===== Given records
-- ==== Sys2Proof/Laws/Canonical.lean ====
section
/-! SUPPORT. The operations that may write memory keep its canonical form, one lemma for each. -/

namespace Sys2Proof
namespace Machine

@[simp] theorem foldl_canon {α : Type} (f : State → α → State) (h : ∀ s x, Mem.wf s.med.mem = true → Mem.wf (f s x).med.mem = true)
    (l : List α) (s : State) (hs : Mem.wf s.med.mem = true) : Mem.wf (l.foldl f s).med.mem = true := by
  induction l generalizing s with
  | nil => exact hs
  | cons x l ih => exact ih _ (h s x hs)

theorem ite_canon (c : Prop) [Decidable c] (a b : State) (ha : Mem.wf a.med.mem = true) (hb : Mem.wf b.med.mem = true) :
    Mem.wf (if c then a else b).med.mem = true := by
  split <;> assumption

theorem ite_pair_canon {β : Type} (c : Prop) [Decidable c] (a b : β × State) (ha : Mem.wf a.2.med.mem = true)
    (hb : Mem.wf b.2.med.mem = true) : Mem.wf (if c then a else b).2.med.mem = true := by
  split <;> assumption

theorem foldl_pair_canon {α β : Type} (f : β × State → α → β × State)
    (h : ∀ a x, Mem.wf a.2.med.mem = true → Mem.wf (f a x).2.med.mem = true) (l : List α) (a : β × State)
    (ha : Mem.wf a.2.med.mem = true) : Mem.wf (l.foldl f a).2.med.mem = true := by
  induction l generalizing a with
  | nil => exact ha
  | cons x l ih => exact ih _ (h a x ha)

@[simp] theorem State.storeStored_canon x0 x1 (s : State) (h : Mem.wf s.med.mem = true) : Mem.wf (State.storeStored s x0 x1).med.mem = true := by
  simp +contextual [State.storeStored, h]

@[simp] theorem State.applyDelta_canon x1 x2 x3 (s : State) (h : Mem.wf s.med.mem = true) : Mem.wf (State.applyDelta s x1 x2 x3).med.mem = true := by
  simp +contextual [State.applyDelta, h]

@[simp] theorem State.sendDeltas_canon x1 x2 x3 (s : State) (h : Mem.wf s.med.mem = true) : Mem.wf (State.sendDeltas s x1 x2 x3).med.mem = true := by
  simp +contextual [State.sendDeltas, h]

@[simp] theorem State.storeRaw_canon x0 x1 x2 (s : State) (h : Mem.wf s.med.mem = true) : Mem.wf (State.storeRaw s x0 x1 x2).med.mem = true := by
  simp +contextual [State.storeRaw, h]

@[simp] theorem State.storeLine_canon x0 x1 x2 (s : State) (h : Mem.wf s.med.mem = true) : Mem.wf (State.storeLine s x0 x1 x2).med.mem = true := by
  simp +contextual [State.storeLine, h]

@[simp] theorem State.storeHalf_canon x1 x2 (s : State) (h : Mem.wf s.med.mem = true) : Mem.wf (State.storeHalf s x1 x2).med.mem = true := by
  simp +contextual [State.storeHalf, h]

@[simp] theorem State.rmwNow_canon x0 (s : State) (h : Mem.wf s.med.mem = true) : Mem.wf (State.rmwNow s x0).med.mem = true := by
  unfold State.rmwNow
  dsimp only
  split
  · rw [State.dropPartial_mem, State.readLine_mem]; exact h
  · exact State.storeRaw_canon _ _ _ _ (by rw [State.readLine_mem]; exact h)

@[simp] theorem State.mergeRoom_canon (s : State) (h : Mem.wf s.med.mem = true) : Mem.wf (State.mergeRoom s).med.mem = true := by
  unfold State.mergeRoom
  split
  · exact h
  · split
    · exact State.rmwNow_canon _ _ (by simpa using h)
    · exact h

@[simp] theorem State.mergeWrite_canon x0 x1 x2 x3 (s : State) (h : Mem.wf s.med.mem = true) : Mem.wf (State.mergeWrite s x0 x1 x2 x3).med.mem = true := by
  unfold State.mergeWrite
  extract_lets -lift +onlyGivenNames put s0 m0 r m1 d s1 s2 s3
  have hr : Mem.wf r.med.mem = true := State.mergeRoom_canon _ (by simpa [s0] using h)
  have h1 : Mem.wf s1.med.mem = true := by
    dsimp only [s1]
    split
    · simpa [m0, s0] using h
    · exact hr
  have h2 : Mem.wf s2.med.mem = true := by
    dsimp only [s2]
    (repeat' split) <;> simp [h1]
  have h3 : Mem.wf s3.med.mem = true := by
    dsimp only [s3]
    split <;> simp [h2]
  split
  · split <;> simp [h3]
  · exact h3

@[simp] theorem State.storeMasked_canon x0 x1 x2 x3 (s : State) (h : Mem.wf s.med.mem = true) : Mem.wf (State.storeMasked s x0 x1 x2 x3).med.mem = true := by
  unfold State.storeMasked
  extract_lets -lift +onlyGivenNames d lo hi full s1 s2 rest
  have h1 : Mem.wf s1.med.mem = true := by
    dsimp only [s1]
    split <;> simp [h]
  have h2 : Mem.wf s2.med.mem = true := by
    dsimp only [s2]
    split <;> simp [h1]
  (repeat' split) <;> simp [h, h2]

@[simp] theorem State.releaseHeld_canon x0 (s : State) (h : Mem.wf s.med.mem = true) : Mem.wf (State.releaseHeld s x0).med.mem = true := by
  exact foldl_canon _ (fun s x h => State.storeMasked_canon _ _ _ _ _ h) _ _ h

@[simp] theorem State.writeBytes_canon x0 x1 x2 (s : State) (h : Mem.wf s.med.mem = true) : Mem.wf (State.writeBytes s x0 x1 x2).med.mem = true := by
  exact foldl_canon _ (fun s x h => State.storeMasked_canon _ _ _ _ _ h) _ _ h

theorem State.request_canon (s : State) (c : Client) (idx sub val) (op : Op) (h : Mem.wf s.med.mem = true)
    (ho : ∀ s, Mem.wf s.med.mem = true → Mem.wf (op s).2.2.med.mem = true) : Mem.wf (s.request c idx sub val op).med.mem = true := by
  simp only [State.request]
  (repeat' split) <;> simp [h, ho]

@[simp] theorem State.writeRecord_canon x0 x1 (s : State) (h : Mem.wf s.med.mem = true) : Mem.wf (State.writeRecord s x0 x1).med.mem = true := by
  exact State.storeLine_canon _ _ _ _ (State.storeLine_canon _ _ _ _ h)

@[simp] theorem State.drainRecords_canon (s : State) (h : Mem.wf s.med.mem = true) : Mem.wf (State.drainRecords s).med.mem = true := by
  simp +contextual [State.drainRecords, h]

@[simp] theorem State.evictHolder_canon x1 x2 x3 (s : State) (h : Mem.wf s.med.mem = true) : Mem.wf (State.evictHolder s x1 x2 x3).med.mem = true := by
  unfold State.evictHolder
  (try dsimp only)
  (repeat' split) <;> simp +contextual [*]

@[simp] theorem State.useCached_canon x0 x1 (s : State) (h : Mem.wf s.med.mem = true) : Mem.wf (State.useCached s x0 x1).2.med.mem = true := by
  unfold State.useCached
  (try dsimp only)
  (repeat' split) <;> simp +contextual [*]

@[simp] theorem State.evictVat_canon x1 x2 (s : State) (h : Mem.wf s.med.mem = true) : Mem.wf (State.evictVat s x1 x2).med.mem = true := by
  unfold State.evictVat
  (try dsimp only)
  (repeat' split) <;> simp +contextual [*]

@[simp] theorem State.fillVat_canon x1 x2 x3 (s : State) (h : Mem.wf s.med.mem = true) : Mem.wf (State.fillVat s x1 x2 x3).med.mem = true := by
  unfold State.fillVat
  (try dsimp only)
  (repeat' split) <;> simp +contextual [*]

@[simp] theorem State.flushBuffer_canon x1 (s : State) (h : Mem.wf s.med.mem = true) : Mem.wf (State.flushBuffer s x1).med.mem = true := by
  unfold State.flushBuffer
  (try dsimp only)
  (repeat' split) <;> simp +contextual [*]

@[simp] theorem State.fillBuffer_canon x1 x2 (s : State) (h : Mem.wf s.med.mem = true) : Mem.wf (State.fillBuffer s x1 x2).med.mem = true := by
  unfold State.fillBuffer
  (try dsimp only)
  (repeat' split) <;> simp +contextual [*]

@[simp] theorem State.respond_canon x1 x2 x3 x4 (s : State) (h : Mem.wf s.med.mem = true) : Mem.wf (State.respond s x1 x2 x3 x4).med.mem = true := by
  unfold State.respond
  (try dsimp only)
  (repeat' split) <;> simp +contextual [*]

@[simp] theorem State.serve_canon x1 x2 x3 (s : State) (h : Mem.wf s.med.mem = true) : Mem.wf (State.serve s x1 x2 x3).med.mem = true := by
  simp +contextual [State.serve, h]

@[simp] theorem State.vatsAct_canon x1 x2 (s : State) (h : Mem.wf s.med.mem = true) : Mem.wf (State.vatsAct s x1 x2).2.med.mem = true := by
  unfold State.vatsAct
  (try dsimp only)
  (repeat' split) <;> simp +contextual [*]

@[simp] theorem State.openEvict_canon x1 x2 (s : State) (h : Mem.wf s.med.mem = true) : Mem.wf (State.openEvict s x1 x2).med.mem = true := by
  unfold State.openEvict
  (try dsimp only)
  (repeat' split) <;> simp +contextual [*]

@[simp] theorem State.takeWay_canon x1 (s : State) (h : Mem.wf s.med.mem = true) : Mem.wf (State.takeWay s x1).2.med.mem = true := by
  unfold State.takeWay
  (try dsimp only)
  (repeat' split) <;> simp +contextual [*]

@[simp] theorem State.act_canon x0 (s : State) (h : Mem.wf s.med.mem = true) : Mem.wf (State.act s x0).2.med.mem = true := by
  unfold State.act
  (try dsimp only)
  (repeat' split) <;> simp +contextual (maxDischargeDepth := 12) [*]

@[simp] theorem State.drainHome_canon x0 (s : State) (h : Mem.wf s.med.mem = true) : Mem.wf (State.drainHome x0 s).med.mem = true := by
  induction x0 generalizing  s with
  | zero => simp [State.drainHome, h]
  | succ n ih =>
    unfold State.drainHome
    (try dsimp only)
    (repeat' split) <;> simp +contextual (maxDischargeDepth := 12) [*]

@[simp] theorem State.runJob_canon x0 (s : State) (h : Mem.wf s.med.mem = true) : Mem.wf (State.runJob s x0).med.mem = true := by
  unfold State.runJob
  (try dsimp only)
  (repeat' split) <;> simp +contextual (maxDischargeDepth := 12) [*]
==========
- [The task] Read the entries and select each line where the word "takeWay" is found.

- [Solution for this problem]
@[simp] theorem State.takeWay_canon x1 (s : State) (h : Mem.wf s.med.mem = true) : Mem.wf (State.takeWay s x1).2.med.mem = true := by
  unfold State.takeWay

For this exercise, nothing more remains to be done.